…and then there was joy, a fall devotional.

Monday, November 22, 2021https://kuc.org/wp-content/uploads/joy-50.jpg

Katie Snipes Lancaster

Scripture
In all these things
we are more than conquerors
through Christ who loved us.
Romans 8:37

A Look at Joy
The care center where my mom lived in St. Paul was in quarantine the week she died. My brothers Robin and Paul, who live nearby, would have a nurse take a cell phone in to her so they could FaceTime. They would explain to Mom about the pandemic, and why they couldn’t come inside, and how they didn’t know when the quarantine would end.

When I called from Chicago the next day, Mom didn’t remember about the virus, or that the cafeteria was closed, or even where she was. “Everything is fine,” she said, sounding weak. “Though I think I’m just about done with this job.” She lived in the fog of dementia, but it often thinned, letting more light through. “I just don’t seem to get much done anymore,” she continued. “You’re 95,” I said, “you don’t have to get much done. Let people do stuff for you for a change.” She laughed at this. Then I asked what they had for dinner. She couldn’t remember. “Oh, nothing fancy,” she finally said. “But it was a great plenty.”

A great plenty.
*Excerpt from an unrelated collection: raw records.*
-- ==== Sys2Proof/Machine/Script.lean ====
section
/-!
DEFINITION. Command scripts (30_encoding.md R95, R97): what the host drives for each line, the
pseudo-instructions, and the responses of a run (R251). A host waits for `cmd_ready` before its next
line (R245, R247): after a `PERM` it drives idle pins for the 42 slots, also before a `RESET` line (log
entries 19, 24). What R95 leaves open on the ports is the model's choice (log entries 21 to 23).
-/

namespace Sys2Proof.Machine

/-- A line of a command script (R95); `loadNone n` is `LOAD n` with no bytes, for which the assembler
drives zeros. R95 calls that form "only meaningful for `n != 48`"; that `loadNone 48` is a line all the
same is the model's choice (DESIGN CHOICE, unsafe: log entry 21). -/
inductive ScriptLine where
  | clr
  | load (n : BitVec 8) (bytes : Bytes48)
  | loadNone (n : BitVec 8)
  | perm
  | read
  | reset
  deriving DecidableEq, Repr

/-- A pseudo-instruction (R97). -/
inductive PseudoLine where
  | load48 (bytes : Bytes48)
  | permN (k : Nat)
  | zero
  deriving DecidableEq, Repr

/-- The expansion of a pseudo-instruction (R97). -/
def expandPseudo : PseudoLine → List ScriptLine
  | .load48 bytes => [.load 48 bytes]
  | .permN k => List.replicate k .perm
  | .zero => [.clr]

/-- The instruction a line assembles to (R95): `len = 0` but for `LOAD`; `RESET` is no command. For `CLR`,
`PERM` and `READ` R95 calls the payload "ignored" and names no value: that 48 zero bytes are driven is the
model's choice (DESIGN CHOICE, safe: log entry 22). For `loadNone 48`, to which R95 gives no meaning, it
is a `LOAD` of 48 whose payload is the zeros driven, so the line succeeds and zeroes the State (DESIGN
CHOICE, unsafe: log entry 21). -/
def lineInstr : ScriptLine → Option Instr
  | .clr => some (.clr 0 (Vector.replicate 48 0))
  | .load n bytes => some (.load n bytes)
  | .loadNone n => some (.load n (Vector.replicate 48 0))
  | .perm => some (.perm 0 (Vector.replicate 48 0))
  | .read => some (.read 0 (Vector.replicate 48 0))
  | .reset => none

/-- The pins with which a host offers an encoded command; a uop cannot be offered (R80). -/
def offer : Encoded → Pins
  | .cmd word wdata => ⟨false, true, word, wdata⟩
  | .uop _ => Pins.idle

/-- The pins of the edge that a line stands for (R95). For `RESET` the spec gives `rst = 1` only, with
`cmd_valid` at any value (R243): that `cmd_valid`, `cmd` and `cmd_wdata` are 0 then is the model's choice
(DESIGN CHOICE, safe for what the engine does, unsafe for a claim about these pins: log entry 23). -/
def linePins (line : ScriptLine) : Pins :=
  match lineInstr line with
  | some i => offer (encode i)
  | none => { Pins.idle with rst := true }

/-- What the host drives for a line, up to the step before its next line is driven. The spec does not say
how long a host waits (R251), and a `RESET` may be asserted at any edge while `busy = 1`
(95_test_vectors.md P5): that every line after a `PERM`, a `RESET` too, comes after its 42 slots, so that
the `PERM` completes, and every other line at the next step, is the model's choice (DESIGN CHOICE,
unsafe: log entries 19 and 24). -/
def lineSamples (line : ScriptLine) : List Pins :=
  linePins line :: (if line = .perm then List.replicate 42 Pins.idle else [])

/-- What the host drives for a whole script. -/
def scriptSamples (lines : List ScriptLine) : List Pins := lines.flatMap lineSamples

/-- The responses of up to `n` steps, in order: the observable result of a run (R251). -/
def responses : Nat → State → List Response
  | 0, _ => []
  | n + 1, s =>
    match step s with
    | .next t => t.rsp.toList ++ responses n t
    | .fault _ => []
    | .refused _ => []

end Sys2Proof.Machine
end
The phrase meant, for her, “there is always enough,” though she often used it when there wasn’t—like at a poorly attended church potluck or fundraiser. “We’ll make do,” she’d always say. Like thousands of other elders who are now isolated from their children and grandchildren during the pandemic, Mom lived through the Great Depression and the Dust Bowl and World War II and other times when having “enough” was both gift and goal, a cause for gratitude. We are living through such a time now—a time of fear and loss, in which we can never imagine enough. Enough money or work or face masks or COVID-19 tests, enough compassion to make it through this.

The word compassion literally means “to suffer with,” and it’s the quality I most admired in my mom. She knew it was what enabled the possibility of a great plenty, of there being enough for everyone. That’s the world she lived toward, in small ways, in a small Iowa town, but with great love.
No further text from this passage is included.